Cuba was used by the U.S. as a haven for gambling, alcohol,
prostitution, and corruption. Much of
it was run by the Mafia with the aide of the puppet president Batista. Fidel Castro led an uprising of Cuban people
to try to overthrow Batista with an attack on a military base called the
Moncada, but that initial effort was unsuccessful.
In 1953, Fidel Castro was
put on trial and convicted. He gave his
own closing statement at the end of the trial, what is now called "History
Will Absolve Me," a speech as famous in the world as the Martin Luther
King, Jr. speech "I Have A Dream."
Today, December 17, 2014, the U.S. President Barack Obama and Cuban
President Raul Castro announced that the U.S. and Cuba will renew diplomatic
relations, and try to move forward as friendly neighbors.
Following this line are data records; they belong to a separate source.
/-- Settles O50: LCSYN reports what block decode finds. -/
theorem lcsynReportsTheSyndrome : Obligations.LcsynReportsTheSyndrome := by
  intro s n r S column sizesOk reports
  have hvalid (hv : s.codeValid = true) : resultOf .lcsyn s = _ := if_neg (ne_false_of_eq_true hv)
  have hpassed (hv : s.codeValid = true) (hlen : s.opLen = n) := (hvalid hv).trans (if_neg (not_not.2 hlen))
  have hreports (hok : sizesOk) (d : DecodeResult) (hd : s.decodeWord r = d) : reports d.position d.uncorrectable := by
    obtain ⟨hv, hlen, hsrc⟩ := hok
    subst hd
    have hS : S = (s.decodeWord r).syndrome := (s.decodeWord_syndrome r).symm
    simp only [reports, hS]
    exact exec_ok_syndrome (i := .lcsyn) ((hpassed hv hlen).trans (if_neg hsrc.not_gt))
  exact ⟨fun hv => exec_error (c := .notConfigured) (if_pos hv),
    fun hv hlen => exec_error (c := .invalidArgument) ((hvalid hv).trans (if_pos hlen)),
    fun hv hlen hsrc => exec_error (c := .range) ((hpassed hv hlen).trans (if_pos hsrc)),
    fun hok hS => hreports hok _ (decodeBlock_of_zero _ hS),
    fun pos hok hS hpos hcol hfirst => hreports hok _ (decodeBlock_of_column hS hpos hcol hfirst),
    fun hok hS habsent => hreports hok _ (decodeBlock_of_absent hS habsent)⟩

/-- The words of a stream are decoded where they stand (R617). -/
theorem State.decodeStream_eq (s : State) (b : Bits) :
    s.decodeStream b
      = (List.range (b.length / s.code.n)).map (fun blk => s.decodeWord ((b.drop (blk * s.code.n)).take s.code.n)) := by
  rw [State.decodeStream, blocks_eq, List.map_map]
  rfl

/-- The syndrome of the last of the results, 0 with no words (R617). -/
theorem lastSyndrome_map_range (word : Nat → DecodeResult) (count : Nat) :
    ((((List.range count).map word).getLast?).map (fun d => d.syndrome)).getD 0
      = if count = 0 then 0 else (word (count - 1)).syndrome := by
  cases count with
  | zero => rfl
  | succ count => simp [List.range_succ]

/-- Settles O49: the stream's results are those of its words. -/
theorem lcdecsDecodesAStream : Obligations.LcdecsDecodesAStream := by
  intro s n k b nblk word sizesOk uncs
  have hvalid (hv : s.codeValid = true) : resultOf .lcdecs s = _ := if_neg (ne_false_of_eq_true hv)
  have hpassed (h : sizesOk) := (hvalid h.1).trans (if_neg (not_not.2 h.2))
  refine ⟨fun hv => exec_error (c := .notConfigured) (if_pos hv),
    fun hv hlen => exec_error (c := .invalidArgument) ((hvalid hv).trans (if_pos hlen)),
    fun h hrange => exec_error (c := .range) ((hpassed h).trans (checks_eq_error hrange)),
    fun h hsrc hdst => ?_⟩
  have hb : b.length / n = nblk := congrArg (· / n) (s.bitsRead_length _ _)
  have hstream : s.decodeStream b = (List.range nblk).map word := by
    rw [← hb]
    exact s.decodeStream_eq b
  have hresult := exec_checked_decode (i := .lcdecs) ((hpassed h).trans (if_neg hsrc.not_gt)) hdst
  rw [hstream, lastSyndrome_map_range, List.countP_map, List.map_map, List.flatMap_map] at hresult
  exact hresult

end Sys2Proof.Machine
end

section
/-! SUPPORT. The control family (44_control.md R700): NOP. -/

namespace Sys2Proof.Machine

/-- NOP has no check and no write (R700). -/
@[simp] theorem resultOf_nop (s : State) : resultOf .nop s = .ok { writes := [], res0 := 0#32, res1 := 0#32 } := rfl

/-- Settles O25: NOP's result is a success with no writes, so its completion keeps DMEM. -/
theorem nopCompletes : Obligations.NopCompletes := by
  intro s
  have h := exec_ok_plain (resultOf_nop s)
  rwa [Memory.writeAll_nil] at h

end Sys2Proof.Machine
end

section
/-! SUPPORT. Errors and IRQ (60_exceptions.md R801 to R804, R810, R811, R820): the codes a command can end with, said once for all
commands, the completion of an illegal word, and what completion does to IRQ. -/

namespace Sys2Proof.Machine

/-! ### The listed codes (R802) -/

/-- Where the result is an error, its number is listed. -/
def RaisesOnly {α : Type} (codes : List (BitVec 4)) (r : Except ErrorCode α) : Prop := ∀ c, r = .error c → c.number ∈ codes

section
variable {α : Type} {codes : List (BitVec 4)} {c : ErrorCode} {r : Except ErrorCode α}

theorem raisesOnly_ok (a : α) : RaisesOnly codes (.ok a : Except ErrorCode α) := by
  intro c hc
  cases hc

theorem raisesOnly_error (h : c.number ∈ codes) : RaisesOnly codes (.error c : Except ErrorCode α) := by
  rintro _ ⟨⟩
  exact h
What were the revolutionary proposals of Castro? Turn control of much of the land over to
peasant and tenant farmers. Give every
single worker 30% of the profits of any large business in which they work. Confiscate the wealth of those who have
acquired their wealth through crime and fraud.
Use the money taken from the rich to fund retirement programs for all
Cubans, hospitals, and other charitable organizations.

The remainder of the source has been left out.